The papers in this special issue represent some exciting current directions in the theoretical study of machine learning. The papers were selected by special invitation, and further reviewed using the usual rigorous Algorithmica process. We aimed to select papers that brought mathematical analysis to bear to guide the design of machine learning algorithms in new ways. As you will see, significant progress is being made in unsupervised learning of models of using latent variables to capture structure in the data, in new forms of bounds that describe in more detail how algorithms and data interact, and in active algorithms to reduce human labeling effort. Also, theoretically-inspired tools for algorithm design are being brought to bear on some unexpected new problems that substantially expand the range of scenarios where they can be applied.

In “A Spectral Algorithm for Latent Dirichlet Allocation”, Hsu et al describe a provably efficient algorithm for learning topic models in which an observation can be an instance of multiple topics; their analysis applies in the practically popular case of Latent Dirichlet Allocation. “Provable ICA with Unknown Gaussian Noise, and Implications for Gaussian Mixtures and Autoencoders”, by Arora et al, presents new algorithmic tools for Independent Component Analysis, a popular model for blind signal separation; these tools lead to algorithms with strong theoretical guarantees. In “Randomized partition trees for nearest neighbor search”, Dasgupta and Sinha provide new tools for analyzing recently proposed practical variants of the \(k-\hbox {d}\) tree, that capture the amenability of inputs to the new algorithms, enabling analysis that departs from the worst case. In “Randomized Algorithms for Low-Rank Matrix Factorizations: Sharp Performance Bounds”, Candès and Witten perform a new analysis of a randomized algorithm for low-rank approximation of matrices previously proposed by Martinsson, Rokhlin and Tygert, along with lower bounds that match up to the leading constants. Balcan and Feldman, in “Statistical Active Learning Algorithms for Noise Tolerance and Differential Privacy,” develop a modification to the Statistical Query model of Kearns that allows design of label-efficient noise-tolerant active learning algorithms that also have strong privacy guarantees.
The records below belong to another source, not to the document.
-- ==== Sys2Proof/Laws/Commands.lean ====
section
/-! SUPPORT. The frames of messages, ring entries and completions, and what a command of a ring comes to. -/

namespace Sys2Proof.Machine

/-- Frames of the same extent compose. -/
theorem only_then {s t u : State} {P : List Part} {m : Keys} (h : s.only t P m) (k : t.only u P m) : s.only u P m :=
  only_mono (only_trans h k) (by simp) (by simp)

/-- The keys of no field are among those of any set. -/
theorem keysOf_nil (m : Keys) : ∀ k, keysOf [] k → m k := by simp [keysOf]

theorem only_id (s : State) (P : List Part) (m : Keys) : s.only s P m := only_mono (only_refl s) (by simp) (keysOf_nil m)

theorem only_foldl {α : Type} {P : List Part} {m : Keys} (f : State → α → State)
    (h : ∀ (s : State) (x : α), s.only (f s x) P m) (l : List α) : ∀ s : State, s.only (l.foldl f s) P m := by
  induction l with
  | nil => exact fun s => only_id s P m
  | cons x l ih => exact fun s => only_then (h s x) (ih _)

/-- An update that changes only the host's record. -/
theorem only_modHost (s : State) (f : HostSt → HostSt) : s.only (s.modHost f) [.host] (keysOf []) :=
  only_of_regs rfl fun p hp => by cases p <;> simp_all [Part.same]

/-! ### What completions touch -/

/-- From `s` to `t` only the host's record, the event timer and some fields moved, and neither the latest completion nor
the latest output did. -/
def State.quiet (s t : State) (m : Keys) : Prop :=
  s.only t [.host, .events] m ∧ t.host.completion = s.host.completion ∧ t.host.output = s.host.output

theorem quiet_id (s : State) (m : Keys) : s.quiet s m := ⟨only_id s _ m, rfl, rfl⟩

theorem quiet_then {s t u : State} {m : Keys} (h : s.quiet t m) (k : t.quiet u m) : s.quiet u m :=
  ⟨only_then h.1 k.1, k.2.1.trans h.2.1, k.2.2.trans h.2.2⟩

theorem quiet_mono {s t : State} {m n : Keys} (h : s.quiet t m) (hm : ∀ k, m k → n k) : s.quiet t n :=
  ⟨only_mono h.1 (fun _ => id) hm, h.2⟩

/-- An update of the host's record that keeps completion and output. -/
theorem quiet_modHost (s : State) (f : HostSt → HostSt) (m : Keys) (h : (f s.host).completion = s.host.completion)
    (k : (f s.host).output = s.host.output) : s.quiet (s.modHost f) m :=
  ⟨only_mono (only_modHost s f) (by simp) (keysOf_nil m), h, k⟩

theorem quiet_modRing (s : State) (n : Nat) (f : RingDyn → RingDyn) (m : Keys) : s.quiet (s.modRing n f) m :=
  quiet_modHost s _ m rfl rfl

theorem quiet_set (s : State) (f : Fld) (v : Nat) : s.quiet (s.set f v) (keysOf [f]) :=
  ⟨only_mono (only_set s f v) (by simp) (fun _ => id), rfl, rfl⟩

theorem quiet_foldl {α : Type} {m : Keys} (f : State → α → State) (h : ∀ (s : State) (x : α), s.quiet (f s x) m) (l : List α) :
    ∀ s : State, s.quiet (l.foldl f s) m := by
  induction l with
  | nil => exact fun s => quiet_id s m
  | cons x l ih => exact fun s => quiet_then (h s x) (ih _)

theorem pumpMsgs_kept (l : List HostMsg) : ∀ h : HostSt,
    (pumpMsgs l h).completion = h.completion ∧ (pumpMsgs l h).output = h.output := by
  induction l with
  | nil => exact fun h => ⟨rfl, rfl⟩
  | cons m l ih =>
    intro h
    unfold pumpMsgs
    split
    · exact ih _
    · exact ⟨rfl, rfl⟩

theorem quiet_pump (s : State) (m : Keys) : s.quiet s.pump m := by
  unfold State.pump
  split
  · exact quiet_modHost s _ m (pumpMsgs_kept _ _).1 (pumpMsgs_kept _ _).2
  · exact quiet_id s m

/-- A message handed to the link changes only the host's record. -/
theorem quiet_send (s : State) (x : HostMsg) (m : Keys) : s.quiet (s.send x) m :=
  quiet_then (quiet_modHost s _ m rfl rfl) (quiet_pump _ m)

theorem quiet_memWrite (s : State) (a : Nat) (d : List Byte) (m : Keys) : s.quiet (s.memWrite a d) m := by
    unfold State.memWrite
    dsimp only
    split
    · exact quiet_id s m
    · exact quiet_foldl _ (fun s _ => quiet_send s _ m) _ s

theorem quiet_sendReads (m : Keys) (l : List (ReadUser × Nat × Nat)) : ∀ s : State, s.quiet (sendReads l s) m := by
  induction l with
  | nil => exact fun s => quiet_modHost s (fun h => { h with wanted := [] }) m rfl rfl
  | cons w l ih =>
    intro s
    obtain ⟨u, a, n⟩ := w
    have step (o : Option Nat) : s.quiet (match o with
        | some t => sendReads l (State.send (s.modHost fun h => { h with reads := mapPut h.reads t ⟨u, n, s.cycle⟩ }) (.memRd t a n))
        | none => s.modHost fun h => { h with wanted := (u, a, n) :: l }) m := by
      cases o with
      | some t => exact quiet_then (quiet_then (quiet_modHost s _ m rfl rfl) (quiet_send _ _ m)) (ih _)
      | none => exact quiet_modHost s _ m rfl rfl
    exact step (if s.canWrite && s.host.credit != 0 then s.freeTagMem else none)

theorem quiet_askReads (s : State) (l : List (ReadUser × Nat × Nat)) (m : Keys) : s.quiet (s.askReads l) m :=
  quiet_sendReads m _ s

theorem quiet_fetchNext (s : State) (n : Nat) (m : Keys) : s.quiet (s.fetchNext n) m := by
  rw [State.fetchNext]
  split
  · exact quiet_askReads s _ m
  · exact quiet_id s m

theorem quiet_ringIdle (s : State) (n : Nat) : s.quiet (s.ringIdle n) (keysOf [Reg.RING_CFG_STOPPED n]) := by
  rw [State.ringIdle]
  split
  · exact quiet_then (quiet_modRing s _ _ _) (quiet_fetchNext _ _ _)
  · exact quiet_then (quiet_modRing s _ _ _) (quiet_set _ _ _)

theorem quiet_advance (s : State) (n : Nat) : s.quiet (s.advance n) (keysOf [Reg.RING_DEV_INDEX_DEV_INDEX n]) :=
  quiet_then (quiet_set s _ _) (quiet_modRing _ _ _ _)

/-- An entry of a ring moves its device index and nothing else outside the host's record. -/
theorem quiet_ringWrite (s : State) (n : Nat) (e : List Byte) :
    s.quiet (s.ringWrite n e) (keysOf [Reg.RING_DEV_INDEX_DEV_INDEX n]) :=
  quiet_then (quiet_then (quiet_memWrite s _ _ _) (quiet_advance _ _)) (quiet_modRing _ _ _ _)

theorem quiet_restartKeepalive (s : State) (m : Keys) : s.quiet s.restartKeepalive m :=
  ⟨only_mono (only_of_regs (P := [.events]) rfl fun p hp => by cases p <;> simp_all [Part.same]) (by simp) (keysOf_nil m), rfl, rfl⟩

theorem quiet_postCompletion (s : State) (cq : Nat) (r : Bool) (e : List Byte) :
    s.quiet (s.postCompletion cq r e) (keysOf [Reg.RING_DEV_INDEX_DEV_INDEX cq]) := by
  rw [State.postCompletion]
  split
  · exact quiet_then (quiet_then (quiet_ringWrite s _ _) (quiet_modRing _ _ _ _)) (quiet_restartKeepalive _ _)
  · split
    · exact quiet_modHost s _ _ rfl rfl
    · exact quiet_id s _

/-- Everything that the completion of a command does (Table 16-4, R431, R437, R439, R440, R452, R462). -/
theorem complete_spec (s : State) (op : Nat) (c : CmdIn) (r : CmdRes) :
    s.only (s.complete op c r) [.host, .events] (completionKeys s c) ∧ (s.complete op c r).completed op c r := by
  have first : ∃ t, t = s.modHost (fun h => { h with completion := completionBytes s.attention op c r
                                                     output := if r.st = .ok then r.out else [] }) ∧
      s.only t [.host, .events] (completionKeys s c) ∧ t.completed op c r ∧
      t.get (Reg.RING_CFG_CQ c.ring) = s.get (Reg.RING_CFG_CQ c.ring) :=
    ⟨_, rfl, only_mono (only_modHost s _) (by simp) (keysOf_nil _), ⟨⟨_, rfl⟩, rfl⟩, rfl⟩
  obtain ⟨t, ht, h1, h2, h3⟩ := first
  have rest (u : State) (h : t.quiet u (completionKeys s c)) :
      s.only u [.host, .events] (completionKeys s c) ∧ u.completed op c r :=
    ⟨only_then h1 h.1, by obtain ⟨⟨a, ha⟩, hb⟩ := h2; exact ⟨⟨a, h.2.1.trans ha⟩, h.2.2.trans hb⟩⟩
  rw [State.complete]
  dsimp only
  rw [← ht]
  clear ht
  split
  · exact rest _ (quiet_modHost t _ _ rfl rfl)
  · have post (v : State) (b : Bool) (e : List Byte) (h : v.get (Reg.RING_CFG_CQ c.ring) = s.get (Reg.RING_CFG_CQ c.ring)) :
        v.quiet (v.postCompletion (v.get (Reg.RING_CFG_CQ c.ring)) b e) (completionKeys s c) :=
      quiet_mono (quiet_postCompletion v _ _ _) (by simp [keysOf, completionKeys, h])
    have stop (v : State) : v.quiet (v.ringIdle c.ring) (completionKeys s c) :=
      quiet_mono (quiet_ringIdle v _) (by simp [keysOf, completionKeys])
    have wrote (p : Prop) [Decidable p] (d : List Byte) : ∃ v, v = (if p then t else t.memWrite c.outAddr d) ∧
        t.quiet v (completionKeys s c) ∧ v.get (Reg.RING_CFG_CQ c.ring) = s.get (Reg.RING_CFG_CQ c.ring) := by
      refine ⟨_, rfl, ?_, ?_⟩
      · split
        · exact quiet_id t _
        · exact quiet_memWrite t _ _ _
      · split
        · exact h3
        · rw [(quiet_memWrite t c.outAddr d (keysOf [])).1.2 _ (by simp [keysOf]), h3]
    obtain ⟨v, hv, q, hq⟩ := wrote (((if r.st = .ok then r.out else []).isEmpty || c.outAddr = 0) = true)
      (if r.st = .ok then r.out else [])
    rw [← hv]
    have w := quiet_then q (post v (t.isRunning op c) (completionBytes s.attention op c r) hq)
    split
    · split
      · exact rest _ (quiet_then w (stop _))
      · exact rest _ (quiet_then (quiet_then w (quiet_modRing _ _ _ _)) (stop _))
    · exact rest _ w

/-- What the completion of a command can move (R431, R437, R439, R452). -/
theorem only_complete (s : State) (op : Nat) (c : CmdIn) (r : CmdRes) :
    s.only (s.complete op c r) [.host, .events] (completionKeys s c) := (complete_spec s op c r).1

/-- A command that is neither turned away nor waits has its effect, the end of its routine and its completion. -/
theorem runLong_accepted {s : State} {op : Nat} {o : OpInfo} {c : CmdIn} (atOnce : CmdIn → State → Bool)
    (core : CmdIn → State → CmdRes × State) (hr : s.running = true) (ho : opInfo op = some o) (hg : s.cmdGate op o c = none)
    (hm : s.mayAct op o c (atOnce c s) = true) : runLong op atOnce core c s = .next (State.settle (s.carryOut op o core c)) := by
  rw [runLong, whenUp_running hr, ho]
  simp only [hg, hm, if_true]

/-- A command that must wait has no effect: it is sent again. -/
theorem runLong_waits {s : State} {op : Nat} {o : OpInfo} {c : CmdIn} (atOnce : CmdIn → State → Bool)
    (core : CmdIn → State → CmdRes × State) (hr : s.running = true) (ho : opInfo op = some o) (hg : s.cmdGate op o c = none)
    (hm : s.mayAct op o c (atOnce c s) = false) : runLong op atOnce core c s = .next s.settle := by
  rw [runLong, whenUp_running hr, ho]
  simp [hg, hm]

/-- A command that is turned away has no effect but its completion. -/
theorem runLong_refused {s : State} {op : Nat} {o : OpInfo} {c : CmdIn} {r : CmdRes} (atOnce : CmdIn → State → Bool)
    (core : CmdIn → State → CmdRes × State) (hr : s.running = true) (ho : opInfo op = some o) (hg : s.cmdGate op o c = some r) :
    runLong op atOnce core c s = .next (State.settle (s.complete op c r)) := by
  rw [runLong, whenUp_running hr, ho]
  simp only [hg]

/-- A command that no routine carries may act in its turn. -/
theorem mayAct_turn {s : State} {op : Nat} {o : OpInfo} {c : CmdIn} {b : Bool} (h : s.myTurn op c = true) (ho : o.routine = none) :
    s.mayAct op o c b = true := by simp [State.mayAct, h, ho]

end Sys2Proof.Machine
end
Daskalakis, Diakonikolas and Servedio, in “Learning Poisson Binomial Distributions,” provide an algorithm for the fundamental problem of learning sums of independent Boolean variables, called Poisson Binomial Distributions, with excellent bounds on the amount of data and computation required.

These papers represent exciting new directions on algorithms for machine learning guided by theory. With the growing impact of machine learning technology on society, and so much interesting development in this rich and fascinating subject, it is a great time to be in the field.